The exact definition of the metric and the allele labeling are somewhat arbitrary, but you can see it is easy to define a meaningful measure of how far apart any two individuals are in genome space.

Now plot the genome of each human as a point on our lattice. Not surprisingly, there are readily identifiable clusters of points, corresponding to traditional continental ethnic groups: Europeans, Africans, Asians, Native Americans, etc. (See, for example, Risch et al., Am. J. Hum. Genet. 76:268–275, 2005.) Of course, we can get into endless arguments about how we define European or Asian, and of course there is substructure within the clusters, but it is rather obvious that there are identifiable groupings, and as the Risch study shows, they correspond very well to self-identified notions of race.


From the conclusions of the Risch paper (Am. J. Hum. Genet. 76:268–275, 2005):

Attention has recently focused on genetic structure in the human population. Some have argued that the amount of genetic variation within populations dwarfs the variation between populations, suggesting that discrete genetic categories are not useful (Lewontin 1972; Cooper et al. 2003; Haga and Venter 2003). On the other hand, several studies have shown that individuals tend to cluster genetically with others of the same ancestral geographic origins (Mountain and Cavalli-Sforza 1997; Stephens et al. 2001; Bamshad et al. 2003). Prior studies have generally been performed on a relatively small number of individuals and/or markers. A recent study (Rosenberg et al. 2002) examined 377 autosomal micro-satellite markers in 1,056 individuals from a global sample of 52 populations and found significant evidence of genetic clustering, largely along geographic (continental) lines. Consistent with prior studies, the major genetic clusters consisted of Europeans/West Asians (whites), sub-Saharan Africans, East Asians, Pacific Islanders, and Native Americans. ... We have shown a nearly perfect correspondence between genetic cluster and SIRE [self-reported ethnicity] for major ethnic groups living in the United States, with a discrepancy rate of only 0.14%.


This clustering is a natural consequence of geographical isolation, inheritance and natural selection operating over the last 50k years since humans left Africa.

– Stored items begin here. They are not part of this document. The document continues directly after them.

/-- Raise a counter; none ever decreases (R411). -/
def raiseCounter (c v : Nat) (s : State) : State :=
  if s.counter c < v then otpBlow (0xC0 + 8 * c) (leBytes 8 (2 ^ v - 1)) s else s

/-- A key slot is present: not all zeros, and not revoked (R413). Kind 0: public-key hash; kind 1: AES key. -/
def keyAt (kind slot : Nat) : Nat := 0x40 + 0x40 * kind + 0x20 * slot
def State.keyPresent (s : State) (kind slot : Nat) : Bool :=
  (s.otpBytes (keyAt kind slot) 32).any (fun b => b != 0) && !s.otpBit (4 + 2 * kind + slot)

/-! ### Security entries (R405, R414, R417) -/

/-- A class-2 entry: security version, status, image type. -/
def updateEntry (op sver status type : Nat) (s : State) : State :=
  ledgerNote 2 op op (BitVec.ofNat 64 (sver % 2 ^ 32 + status * 2 ^ 32 + type * 2 ^ 40)) s

/-- A class-3 entry: key slot and debug level; sec_event is set (R414, R417). -/
def securityEntry (code op slot level : Nat) (s : State) : State :=
  (ledgerNote 3 code op (BitVec.ofNat 64 (slot + level * 256)) s).raise ASY_STAT.sec_event

/-- A successful OTP write: a class-2 entry whose security version and image type the spec leaves open, and sec_event (R414). -/
def otpEntry (op : Nat) (s : State) : State :=
  let (v, s) := s.fresh 32
  let (t, s) := s.fresh 8
  (updateEntry op v.toNat 0 t.toNat s).raise ASY_STAT.sec_event

/-! ### Mailbox (R398, R399) -/

/-- Commands that load an image. -/
def imageOp (op : Nat) : Bool := op == 0x10 || op == 0x12 || op == 0x13 || op == 0x14 || op == 0x15

/-- Opcodes of R399. -/
def mboxOps : List Nat := [0x01, 0x02, 0x03, 0x10, 0x11, 0x12, 0x13, 0x14, 0x15, 0x20, 0x21, 0x22, 0x30, 0x31]

/-- Argument word k. -/
def State.arg (s : State) (k : Nat) : Word := s.rd (ASY_MBOX_DATA k)

/-- The bytes of the Vault that a command reads, if its arguments name a range in it: an image of at least a header (R407), or the key of
OTP_KEY (R413). -/
def State.cmdBytes (s : State) (op : Nat) : Option (Nat × Nat) :=
  let a := (s.arg 0).toNat
  let n := (s.arg 1).toNat
  let k := (s.arg 2).toNat
  if imageOp op then (if vaultSize < a + n ∨ n < 128 then none else some (a, n))
  else if op = 0x20 ∧ k + 32 ≤ vaultSize then some (k, 32) else none

/-- The command that begins reads its bytes through the Assayer's slots; one that its state or its length refuses reads none (R398, R408). -/
def beginFetch (op len : Nat) (s : State) : State :=
  if (s.flag ASY_STAT.rom_mode && op != 0x15) || decide (len < 2) then s
  else match s.cmdBytes op with
    | some (a, n) => asyPush (readReq a n [] 0 .image) s
    | none => s

/-- A go (R398): ignored while busy or not ready. -/
def mboxCmdWrite (v : Word) (s : State) : State :=
  if fieldOf v ASY_MBOX_CMD.go = 0 then s.plainWrite ASY_MBOX_CMD v
  else if s.flag ASY_MBOX_RSP.busy || !s.asyReady then s.raise ASY_STAT.mbox_rej
  else
    let s := s.plainWrite ASY_MBOX_CMD v
    let op := fieldOf v ASY_MBOX_CMD.opcode
    let s := (s.raise ASY_MBOX_RSP.busy).clear ASY_MBOX_RSP.done'
    let s := s.modAsy fun a =>
      { a with cmd := some ⟨BitVec.ofNat 8 op, BitVec.ofNat 8 (fieldOf v ASY_MBOX_CMD.tag), fieldOf v ASY_MBOX_CMD.len⟩, result := none,
               fetch := none }
    beginFetch op (fieldOf v ASY_MBOX_CMD.len) (s.raiseIf (imageOp op) ASY_SEC_STAT.loading)

/-- Writes of the data area are ignored while busy (R398). -/
def mboxDataWrite (k : Nat) (v : Word) (s : State) : State := if s.flag ASY_MBOX_RSP.busy then s else s.wr (ASY_MBOX_DATA k) v

/-- The running command has its status and result words. -/
def finishCmd (status : Nat) (words : List Word) (s : State) : State := s.modAsy fun a => { a with result := some (status, words) }

/-- Run the command in the mailbox if it is the one named: in ROM mode only INFO, LEDGER_READ and FW_BOOT are accepted (R408), and too few
argument words are a bad argument. -/
def runCmd (op args : Nat) (f : State → State) (s : State) : State :=
  match s.asy.cmd with
  | none => s
  | some c =>
    if c.op.toNat ≠ op ∨ s.asy.result.isSome ∨ s.asyReady = false then s
    else if s.flag ASY_STAT.rom_mode && !(op == 0x01 || op == 0x02 || op == 0x15) then finishCmd 8 [] s
    else if c.len < args then finishCmd 3 [] s
    else f s

/-- A command that has not yet the bytes it reads comes again in the next cycle. -/
def withBytes (op : Nat) (again : Instr) (f : List Byte → State → State) (s : State) : State :=
  match s.cmdBytes op, s.asy.fetch with
  | none, _ => f [] s
  | some _, some b => f b s
  | some _, none => s.post (s.tb.cyc + 1) again

/-- MAILBOX_INFO. -/
def mailboxInfo : State → State := runCmd 0x01 0 fun s =>
  finishCmd 0 [s.asy.version, s.rd MNT_VER,
    BitVec.ofNat 32 (s.counter 0 + s.counter 1 * 2 ^ 8 + s.counter 2 * 2 ^ 16 + s.counter 3 * 2 ^ 24), s.otpCfg,
    s.asy.boots.setWidth 32, s.asy.seq] s
def execMailboxInfo (s : State) : Result := .next (mailboxInfo s)

/-- Insert an entry by sequence number. -/
def insertEntry (x : LedgerEntry) : List LedgerEntry → List LedgerEntry
  | [] => [x]
  | y :: r => if x.seq.toNat < y.seq.toNat then x :: y :: r else y :: insertEntry x r

/-- LEDGER_READ (R399, R406): entries held in the NOR, in ascending sequence, to the Vault. -/
def ledgerRead : State → State := runCmd 0x02 3 fun s =>
  let count := (s.arg 1).toNat
  let a := (s.arg 2).toNat
  if count < 1 ∨ 256 < count ∨ a % 32 ≠ 0 ∨ vaultSize < a + 32 * count then finishCmd 3 [] s
  else
    let sorted := (s.asy.ledger.map (·.2)).foldl (fun l x => insertEntry x l) []
    let from' := if s.arg 0 = 0xFFFFFFFF then sorted else sorted.filter fun x => decide ((s.arg 0).toNat ≤ x.seq.toNat)
    let l := from'.take count
    let (none', s) := s.fresh 32
    let s := asyPush (writeReq a ((l.flatMap LedgerEntry.bytes).map some) []) s
    finishCmd 0 [BitVec.ofNat 32 l.length, match l with | x :: _ => x.seq | [] => none'] s
def execLedgerRead (s : State) : Result := .next (ledgerRead s)

/-- LEDGER_NOTE: an entry of class 5. -/
def ledgerNoteCmd : State → State := runCmd 0x03 3 fun s =>
  let q := s.asy.seq
  finishCmd 0 [q] (ledgerNote 5 ((s.arg 0).toNat % 2 ^ 16) 0x03 (joinWords (s.arg 2) (s.arg 1)) s)
def execLedgerNote (s : State) : Result := .next (ledgerNoteCmd s)

/-- An opcode that R399 does not list. -/
def mailboxUnknown (s : State) : State :=
  match s.asy.cmd with
  | some c => if mboxOps.contains c.op.toNat ∨ s.asy.result.isSome ∨ s.asyReady = false then s else finishCmd 2 [] s
  | none => s
def execMailboxUnknownOpcode (s : State) : Result := .next (mailboxUnknown s)

/-- MAILBOX_RESPONSE (R398): results, status, tag, length; busy clears and done sets. While accesses of the Assayer wait for their slots it
comes again in the next cycle. -/
def mailboxResponse (s : State) : State :=
  match s.asy.cmd, s.asy.result with
  | some c, some (st, ws) =>
    if s.asyReady = false then s
    else if s.vlt.asy.isEmpty = false then s.post (s.tb.cyc + 1) .mailboxResponse
    else
      let s := (ws.foldl (fun (acc : State × Nat) w => (acc.1.wr (ASY_MBOX_DATA acc.2) w, acc.2 + 1)) (s, 0)).1
      let s := ((s.set ASY_MBOX_RSP.status st).set ASY_MBOX_RSP.tag c.tag.toNat).set ASY_MBOX_RSP.len ws.length
      let s := ((s.clear ASY_MBOX_RSP.busy).raise ASY_MBOX_RSP.done').clear ASY_SEC_STAT.loading
      s.modAsy fun a => { a with cmd := none, result := none }
  | _, _ => s
def execMailboxResponse (s : State) : Result := .next (mailboxResponse s)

Every allele probably occurs in each ethnic group, but with varying frequency. Suppose that for a particular gene there are 3 common variants (v1, v2, v3) all the rest being very rare. Then, for example, one might find that in ethnic group A the distribution is v1 75%, v2 15%, v3 10%, while for ethnic group B the distribution is v1 2% v2 6% v3 92%. Suppose this pattern is repeated for several genes, with the common variants in population A being rare in population B, and vice versa. Then, one might find a very dramatic difference in expressed phenotype between the two populations. For example, if skin color is determined by (say) 10 genes, and those genes have the distribution pattern given above, nearly all of population A might be fair skinned while all of population B is dark, even though there is complete overlap in the set of common alleles. Perhaps having the third type of variant v3 in 7 out of 10 pigmentation genes makes you dark. This is highly likely for an individual in population B with the given probabilities, but highly unlikely in population A.

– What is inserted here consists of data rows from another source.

-- ==== Sys2Proof/Machine/BezelDrafts.lean ====
section
/-!
DEFINITION. Drafts (R121–R134): arrival, projection, arming, cancel, free and withdrawal, and the host's draft window.
-/
namespace Sys2Proof.Machine
open Sys2Proof

/-- Write-in of a draft by the host window: fields of BZL_DFT_W0–W3 (R121). -/
def hostSpec (s : State) (d : Fin 8) : DraftSpec :=
  { angle := BitVec.ofNat 21 (s.get (BZL_DFT_W0.angle d)), act := BitVec.ofNat 2 (s.get (BZL_DFT_W1.act d)),
    facet := Fin.ofNat 256 (s.get (BZL_DFT_W1.facet d)), lead := BitVec.ofNat 2 (s.get (BZL_DFT_W1.lead d)),
    drop := s.flag (BZL_DFT_W1.policy d), tag := BitVec.ofNat 8 (s.get (BZL_DFT_W1.tag d)),
    notify := s.flag (BZL_DFT_W1.notify d), autoFree := s.flag (BZL_DFT_W1.auto_free d), limp := s.flag (BZL_DFT_W1.limp d),
    owner := chanOf (s.get (BZL_DFT_W2.owner d)), hostOwn := s.flag (BZL_DFT_W2.host_own d),
    pairEn := s.flag (BZL_DFT_W2.pair_en d), pair := Fin.ofNat 256 (s.get (BZL_DFT_W2.pair d)), dur := s.rd (BZL_DFT_W3 d) }

/-- A DRAFT entry is to be armed at the current edge: Θ_t ≤ H_lead (R126). -/
def Domain.armable (x : Domain) (e : Draft) : Bool :=
  match x.pred, x.ahead[e.spec.lead.toNat]? with
  | some _, some h => e.status == .draft && decide (e.target ≤ h)
  | _, _ => false

/-- The armed time of an entry (R126), bounded by t_o + dur for a pair (R131). -/
def Domain.armTime (x : Domain) (e : Draft) : Time :=
  let t := x.timeOf e.target
  match e.tO with
  | some o => if e.spec.pairEn && e.spec.dur != 0 then (let u := o + e.spec.dur.zeroExtend 64; if u < t then u else t) else t
  | none => t

/-- Arm entry `i` at time `t`: it becomes ARMED, closing edges that name it record its time, and the armed entry sets out
for its facet, which it reaches in the next cycle (R126, R128, R131; log entry 15). -/
def armEntry (d : Fin 8) (i : Fin 256) (t : Time) (reason : BitVec 4) (s : State) : State :=
  let e := (s.draft d i).spec
  let s := s.modDraft d i fun x => { x with status := .armed, time := t, reason := reason }
  let s := recordOpening d i t s
  let s := if e.notify then s.draftCause e else s
  s.post (s.tb.cyc + 1)
    (.armedEntryArrival e.facet { time := some t, act := e.act, drop := e.drop, tag := e.tag, notify := e.notify, origin := some (d, i) })

/-- Insert an entry in ascending order of its target. -/
def insertTarget (a : Nat × Fin 256) : List (Nat × Fin 256) → List (Nat × Fin 256)
  | [] => [a]
  | b :: r => if a.1 < b.1 then a :: b :: r else b :: insertTarget a r

/-- Entries that satisfy `p`, in ascending Θ_t. -/
def State.draftsBy (s : State) (d : Fin 8) (p : Draft → Bool) : List (Fin 256) :=
  ((List.finRange 256).foldl (fun l i => if p (s.draft d i) then insertTarget ((s.draft d i).target, i) l else l) []).map (·.2)

/-- Arm entries due at the last edge in ascending Θ_t, as many as the eight of this cycle leave (R126); `arming` stays while more are due. -/
def armDue (d : Fin 8) (s : State) : State :=
  let x := s.bzl[d]
  let due := s.draftsBy d x.armable
  let now := due.take (8 - x.armed)
  let s := now.foldl (fun s i => armEntry d i ((s.bzl[d]).armTime (s.draft d i)) 0 s) s
  s.modDom d fun y => { y with armed := y.armed + now.length, arming := decide (now.length < due.length) }

/-- Entries that still wait for their arming cycle are armed after the decisions of this one (R126, R134). -/
def armWaiting (s : State) : State := forAll 8 (fun d s => if (s.bzl[d]).arming && decide ((s.bzl[d]).armed < 8) then armDue d s else s) s

/-- Project every DRAFT entry anew (R125). -/
def reproject (d : Fin 8) (s : State) : State :=
  s.modDom d fun x => { x with drafts := x.drafts.map fun e =>
    if e.status = .draft then { e with time := x.timeOf e.target } else e }

/-- Count one withdrawn entry (R133). -/
def countWithdrawn (d : Fin 8) (s : State) : State := s.incSat (BZL_DFT_STAT.withdrawn d)

/-- A transition that withdraws drafts (R133): closing edges of a pulse already begun are armed at t_o + dur with the reason
(R131), the rest become WITHDRAWN; `keepLimp` keeps limp drafts (T12). -/
def withdraw (d : Fin 8) (reason : BitVec 4) (keepLimp : Bool) (s : State) : State :=
  let goes (e : Draft) : Bool := e.status == .draft && !(keepLimp && e.spec.limp)
  let pulse (e : Draft) : Bool := goes e && e.spec.pairEn && e.spec.dur != 0 && e.tO.isSome
  let s := (s.draftsBy d pulse).foldl (fun s i =>
    armEntry d i ((s.draft d i).tO.getD 0 + (s.draft d i).spec.dur.zeroExtend 64) reason s) s
  (s.draftsBy d goes).foldl (fun s i =>
    if goes (s.draft d i) then countWithdrawn d (draftEnd 256 d i .withdrawn reason s) else s) s

/-- An accepted arrival (R123, R124, R127): the fields replace the entry's; outside SYNC and LIMP_CAM, or in LIMP_CAM
without limp, the entry is withdrawn at once. Every DRAFT entry is projected anew (R125). -/
def acceptDraft (d : Fin 8) (i : Fin 256) (y : DraftSpec) (s : State) : State :=
  let x := s.bzl[d]
  let tgt := targetOf (s.cycle16 d) x.thetaK y.angle.toNat
  let s := s.modDraft d i fun _ =>
    { spec := y, status := .draft, reason := 0, target := tgt, time := x.timeOf tgt, tO := none }
  let s := if s.tracking d then reproject d s else s
  if s.tracking d = false then countWithdrawn d (draftEnd 256 d i .withdrawn 14 s)
  else if s.dState d = stLimp ∧ y.limp = false then
    countWithdrawn d (draftEnd 256 d i .withdrawn 6 s)
  else if (s.bzl[d]).armable (s.draft d i) then armEntry d i ((s.bzl[d]).armTime (s.draft d i)) 0 s
  else s

/-- DRAFT_ARRIVAL (R123, R215): a channel's arrival is refused on an ARMED entry and on an entry in use by another owner;
the refusal raises DRAFT for the writer. -/
def draftArrival (d : Fin 8) (i : Fin 256) (y : DraftSpec) (s : State) : State :=
  let e := s.draft d i
  if e.status = .armed ∨ (e.status ≠ .free ∧ (e.spec.hostOwn = true ∨ e.spec.owner ≠ y.owner)) then s.cause y.owner .draft
  else acceptDraft d i y s
def execDraftArrival (d : Fin 8) (i : Fin 256) (y : DraftSpec) (s : State) : Result := .next (draftArrival d i y s)

/-- Take an armed entry of a draft out of its facet's queue unless it acts in this cycle (R69, R132). -/
def pullArmed (d : Fin 8) (i : Fin 256) (s : State) : State :=
  let n := (s.draft d i).spec.facet
  let mine (a : Armed) : Bool := a.origin == some (d, i)
  let waits := (s.fct[n]).lateNext.any mine
  let s := s.modFct n fun f => { f with lateNext := f.lateNext.filter fun a => !mine a }
  if waits then draftOutcome (some (d, i)) .cancelled 0 s else removeEntries n mine .cancelled 0 s

/-- A cancel of entry `i` (R132): by its status; an armed entry that has not reached its facet is withheld. -/
def cancelDraft (d : Fin 8) (i : Fin 256) (s : State) : State :=
  match (s.draft d i).status with
  | .draft => draftEnd 256 d i .cancelled 0 s
  | .armed =>
    let mine (c : Nat × Instr) : Bool := match c.2 with | .armedEntryArrival _ x => x.origin == some (d, i) | _ => false
    if s.inflight.any mine then
      draftOutcome (some (d, i)) .cancelled 0 { s with inflight := s.inflight.filter fun c => !mine c }
    else pullArmed d i s
  | _ => s

/-- A free of entry `i` (R132); the second result says that it was refused. -/
def freeDraft (d : Fin 8) (i : Fin 256) (s : State) : State × Bool :=
  if (s.draft d i).status = .armed then (s, true)
  else (s.modDraft d i fun e => { e with status := .free, reason := 0 }, false)

/-- A channel's entry (R132, R215). -/
def State.ownsDraft (s : State) (d : Fin 8) (i : Fin 256) (ch : Fin 512) : Bool :=
  !(s.draft d i).spec.hostOwn && (s.draft d i).spec.owner == ch

/-- DRAFT_CANCEL_ARRIVAL (R132, R215). -/
def execDraftCancelArrival (d : Fin 8) (i : Fin 256) (ch : Fin 512) (s : State) : Result :=
  .next (if s.ownsDraft d i ch then cancelDraft d i s else s)
/-- DRAFT_FREE_ARRIVAL (R132, R215). -/
def execDraftFreeArrival (d : Fin 8) (i : Fin 256) (ch : Fin 512) (s : State) : Result :=
  .next (if s.ownsDraft d i ch then (freeDraft d i s).1 else s)

/-! ### The host's draft window -/

/-- The entry that BZL_DFT_CMD addresses. -/
def State.dftIdx (s : State) (d : Fin 8) : Fin 256 := Fin.ofNat 256 (s.get (BZL_DFT_IDX.index d))

/-- HOST_DRAFT_WRITE (R123). -/
def hostDraftWrite (d : Fin 8) (s : State) : State :=
  let y := hostSpec s d
  let i := s.dftIdx d
  if (s.draft d i).status = .armed ∨ s.cycleAu d ≤ y.angle.toNat then s.raise (BZL_DFT_CMD.refused d)
  else acceptDraft d i y (s.clear (BZL_DFT_CMD.refused d))
def execHostDraftWrite (d : Fin 8) (s : State) : Result := .next (hostDraftWrite d s)

/-- HOST_DRAFT_CANCEL (R132). -/
def execHostDraftCancel (d : Fin 8) (s : State) : Result := .next (cancelDraft d (s.dftIdx d) s)

/-- HOST_DRAFT_FREE (R132). -/
def hostDraftFree (d : Fin 8) (s : State) : State :=
  let (s, refused) := freeDraft d (s.dftIdx d) s
  s.setBool (BZL_DFT_CMD.refused d) refused
def execHostDraftFree (d : Fin 8) (s : State) : Result := .next (hostDraftFree d s)

/-- BZL_DFT_TIME of an entry: the projection of a DRAFT entry, the armed time of one that was armed, otherwise all ones. -/
def draftTime (e : Draft) : Time := if e.status = .free then noTime else e.time

/-- DRAFT_READ (R132). -/
def draftRead (d : Fin 8) (s : State) : State :=
  let e := s.draft d (s.dftIdx d)
  let y := e.spec
  let s := s.wr (BZL_DFT_W0 d) (BitVec.ofNat 32 y.angle.toNat)
  let s := ((((((((s.wr (BZL_DFT_W1 d) 0).set (BZL_DFT_W1.tag d) y.tag.toNat).set (BZL_DFT_W1.facet d) y.facet).setBool
    (BZL_DFT_W1.policy d) y.drop).setBool (BZL_DFT_W1.notify d) y.notify).setBool (BZL_DFT_W1.auto_free d) y.autoFree).setBool
    (BZL_DFT_W1.limp d) y.limp).set (BZL_DFT_W1.lead d) y.lead.toNat).set (BZL_DFT_W1.act d) y.act.toNat
  let s := ((((s.wr (BZL_DFT_W2 d) 0).setBool (BZL_DFT_W2.host_own d) y.hostOwn).set (BZL_DFT_W2.owner d) y.owner).setBool
    (BZL_DFT_W2.pair_en d) y.pairEn).set (BZL_DFT_W2.pair d) y.pair
  let s := s.wr (BZL_DFT_W3 d) y.dur
  let s := (s.set (BZL_DFT_STATUS.status d) e.status.code).set (BZL_DFT_STATUS.reason d) e.reason.toNat
  s.wr64 (BZL_DFT_TIME d) (draftTime e)
def execDraftRead (d : Fin 8) (s : State) : Result := .next (draftRead d s)

/-- DRAFT_CLR_COUNT (R133). -/
def execDraftClrCount (d : Fin 8) (s : State) : Result := .next (s.clear (BZL_DFT_STAT.withdrawn d))

/-- A write of BZL_DFT_CMD: read, write, cancel, free, clr_count in this order (R132). -/
def dftCmdWrite (d : Fin 8) (v : Word) (s : State) : State :=
  let b (f : Fld) : Bool := fieldOf v f = 1
  let s := if b (BZL_DFT_CMD.read d) then draftRead d s else s
  let s := if b (BZL_DFT_CMD.write d) then hostDraftWrite d s else s
  let s := if b (BZL_DFT_CMD.cancel d) then cancelDraft d (s.dftIdx d) s else s
  let s := if b (BZL_DFT_CMD.free d) then hostDraftFree d s else s
  if b (BZL_DFT_CMD.clr_count d) then s.clear (BZL_DFT_STAT.withdrawn d) else s

/-- BZL_DFT_STAT as read: entries in DRAFT or ARMED. -/
def dftStatRead (d : Fin 8) (s : State) : Word :=
  withField (s.rd (BZL_DFT_STAT d)) (BZL_DFT_STAT.live d)
    ((List.finRange 256).filter fun i => let st := (s.draft d i).status; st == .draft || st == .armed).length

/-- BZL_DFT_SUMw as read (R130). -/
def dftSumRead (d : Fin 8) (w : Nat) (s : State) : Word :=
  BitVec.ofNat 32 ((List.range 32).foldl (fun a k =>
    if (s.draft d (Fin.ofNat 256 (32 * w + k))).status.terminal then a + 2 ^ k else a) 0)

end Sys2Proof.Machine
end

We see that there can be dramatic group differences in phenotypes even if there is complete allele overlap between two groups - as long as the frequency or probability distributions are distinct. But it is these distributions that are measured by the metric we defined earlier. Two groups that form distinct clusters are likely to exhibit different frequency distributions over various genes, leading to group differences.

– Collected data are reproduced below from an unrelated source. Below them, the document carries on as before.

-- ==== Sys2Proof/Certificates/Slice0/Obligations.lean ====
section
/-!
DEFINITION. The statements for the provers.
-/
open Sys2Proof Sys2Proof.Machine

/-! ### Channel instructions (spec/07, spec/08) -/

/-- Part of R179, R180: the register-register ALU instructions that write D, with result, C, V and cycles. `A`, `B` are the operands; Z and N are those of
the result, L and Q keep their values, and nothing but the engine's routine changes. That divu and remu clear C is log entry 33. -/
def Obligations.AluRegisterResults : Prop :=
  ∀ (e : Fin 17) (d a b : Fin 16) (r : Routine) (s : State), Issues e r s →
    let A := r.v[a]
    let B := r.v[b]
    let n := B.toNat % 64
    let V := r.flags.getLsbD 3
    let goes (cost : Nat) (x : Dword) (c v : Bool) : Host.Outcome State Fault Refusal :=
      .next (after e r cost (r.pc + 1) (withResult r d x c v) s)
    exec (.add e d a b) s = goes 1 (A + B) (decide (2 ^ 64 ≤ A.toNat + B.toNat)) (decide ((A + B).toInt ≠ A.toInt + B.toInt)) ∧
    exec (.sub e d a b) s = goes 1 (A - B) (decide (A.toNat < B.toNat)) (decide ((A - B).toInt ≠ A.toInt - B.toInt)) ∧
    exec (.and e d a b) s = goes 1 (A &&& B) false false ∧
    exec (.or e d a b) s = goes 1 (A ||| B) false false ∧
    exec (.xor e d a b) s = goes 1 (A ^^^ B) false false ∧
    exec (.shl e d a b) s = goes 1 (BitVec.ofNat 64 (A.toNat * 2 ^ n)) (decide (A.toNat * 2 ^ n / 2 ^ 64 % 2 = 1)) V ∧
    exec (.shr e d a b) s = goes 1 (BitVec.ofNat 64 (A.toNat / 2 ^ n)) (decide (n ≠ 0 ∧ A.toNat / 2 ^ (n - 1) % 2 = 1)) V ∧
    exec (.sar e d a b) s = goes 1 (BitVec.ofInt 64 (A.toInt / 2 ^ n)) (decide (n ≠ 0 ∧ A.toNat / 2 ^ (n - 1) % 2 = 1)) V ∧
    exec (.mul e d a b) s = goes 3 (BitVec.ofNat 64 (A.toNat * B.toNat)) (decide (A.toNat * B.toNat / 2 ^ 64 ≠ 0))
      (decide (A.toInt * B.toInt < -2 ^ 63 ∨ 2 ^ 63 ≤ A.toInt * B.toInt)) ∧
    exec (.mulhu e d a b) s = goes 3 (BitVec.ofNat 64 (A.toNat * B.toNat / 2 ^ 64)) false false ∧
    exec (.mulsh e d a b) s = goes 3 (BitVec.ofInt 64 (A.toInt * B.toInt / 2 ^ 64)) false false ∧
    exec (.divu e d a b) s = (if B = 0 then goes 36 (BitVec.allOnes 64) false true else goes 36 (BitVec.ofNat 64 (A.toNat / B.toNat)) false false) ∧
    exec (.remu e d a b) s = (if B = 0 then goes 36 A false true else goes 36 (BitVec.ofNat 64 (A.toNat % B.toNat)) false false) ∧
    exec (.minu e d a b) s = goes 1 (BitVec.ofNat 64 (min A.toNat B.toNat)) false false ∧
    exec (.maxu e d a b) s = goes 1 (BitVec.ofNat 64 (max A.toNat B.toNat)) false false ∧
    exec (.mins e d a b) s = goes 1 (BitVec.ofInt 64 (min A.toInt B.toInt)) false false ∧
    exec (.maxs e d a b) s = goes 1 (BitVec.ofInt 64 (max A.toInt B.toInt)) false false

/-- Part of R179, R180: the ALU instructions with an immediate, ext and ins. -/
def Obligations.AluImmediateResults : Prop :=
  ∀ (e : Fin 17) (d a : Fin 16) (imm : BitVec 16) (func : BitVec 12) (r : Routine) (s : State), Issues e r s →
    let A := r.v[a]
    let S : Dword := BitVec.ofInt 64 imm.toInt
    let Z : Dword := BitVec.ofNat 64 imm.toNat
    let n := imm.toNat % 64
    let pos := func.toNat % 64
    let len := if func.toNat / 64 = 0 then 64 else func.toNat / 64
    let V := r.flags.getLsbD 3
    let goes (cost : Nat) (x : Dword) (c v : Bool) : Host.Outcome State Fault Refusal :=
      .next (after e r cost (r.pc + 1) (withResult r d x c v) s)
    exec (.addi e d a imm) s = goes 1 (A + S) (decide (2 ^ 64 ≤ A.toNat + S.toNat)) (decide ((A + S).toInt ≠ A.toInt + imm.toInt)) ∧
    exec (.andi e d a imm) s = goes 1 (A &&& Z) false false ∧
    exec (.ori e d a imm) s = goes 1 (A ||| Z) false false ∧
    exec (.xori e d a imm) s = goes 1 (A ^^^ Z) false false ∧
    exec (.shli e d a imm) s = goes 1 (BitVec.ofNat 64 (A.toNat * 2 ^ n)) (decide (A.toNat * 2 ^ n / 2 ^ 64 % 2 = 1)) V ∧
    exec (.shri e d a imm) s = goes 1 (BitVec.ofNat 64 (A.toNat / 2 ^ n)) (decide (n ≠ 0 ∧ A.toNat / 2 ^ (n - 1) % 2 = 1)) V ∧
    exec (.sari e d a imm) s = goes 1 (BitVec.ofInt 64 (A.toInt / 2 ^ n)) (decide (n ≠ 0 ∧ A.toNat / 2 ^ (n - 1) % 2 = 1)) V ∧
    exec (.muli e d a imm) s = goes 3 (BitVec.ofNat 64 (A.toNat * S.toNat)) (decide (A.toNat * S.toNat / 2 ^ 64 ≠ 0))
      (decide (A.toInt * imm.toInt < -2 ^ 63 ∨ 2 ^ 63 ≤ A.toInt * imm.toInt)) ∧
    exec (.ext e d a func) s = goes 1 (BitVec.ofNat 64 (A.toNat / 2 ^ pos % 2 ^ len)) false false ∧
    Gives (.ins e d a func) s (fun t => ∃ x : Dword,
      (∀ k < 64, x.getLsbD k = if pos ≤ k ∧ k < pos + len then A.getLsbD (k - pos) else r.v[d].getLsbD k) ∧
      t = after e r 1 (r.pc + 1) (withResult r d x false false) s)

This leads us to two very distinct possibilities in human genetic variation:

Hypothesis 1: (the PC mantra) The only group differences that exist between the clusters (races) are innocuous and superficial, for example related to skin color, hair color, body type, etc.

Hypothesis 2: (the dangerous one) Group differences exist which might affect important (let us say, deep rather than superficial) and measurable characteristics, such as cognitive abilities, personality, athletic prowess, etc.

Note H1 is under constant revision, as new genetically driven group differences (e.g., particularly in disease resistance) are being discovered. According to the mantra of H1 these must all (by definition) be superficial differences.

A standard argument against H2 is that the 50k years during which groups have been separated is not long enough for differential natural selection to cause any group differences in deep characteristics. I find this argument quite naive, given what we know about animal breeding and how evolution has affected the (ever expanding list of) "superficial" characteristics. Many genes are now suspected of having been subject to strong selection over timescales of order 5k years or less. For further discussion of H2 by Steve Pinker, see here.

The predominant view among social scientists is that H1 is obviously correct and H2 obviously false. However, this is mainly wishful thinking. Official statements by the American Sociological Association and the American Anthropological Association even endorse the view that race is not a valid biological concept, which is clearly incorrect.

As scientists, we don't know whether H1 or H2 is correct, but given the revolution in biotechnology, we will eventually. Let me reiterate, before someone labels me a racist: we don't know with high confidence whether H1 or H2 is correct.

Finally, it is important to note that group differences are statistical in nature and do not imply anything definitive about a particular individual. Rather than rely on the scientifically unsupported claim that we are all equal, it would be better to emphasize that we all have inalienable human rights regardless of our abilities or genetic makeup.
Commentary on the above commentary with links to more studies.
http://www.gnxp.com/blog/2007/01/race-c ... sensus.php
There has been surprisingly little outrage in the internets over Steve Hsu's argument that the concept of "race" has a biological basis. But still, it might be worth going over in a bit more detail the evidence supporting him, so that's what this post will aim to do; it will hopefully be worthwhile to have this all compiled in a single spot.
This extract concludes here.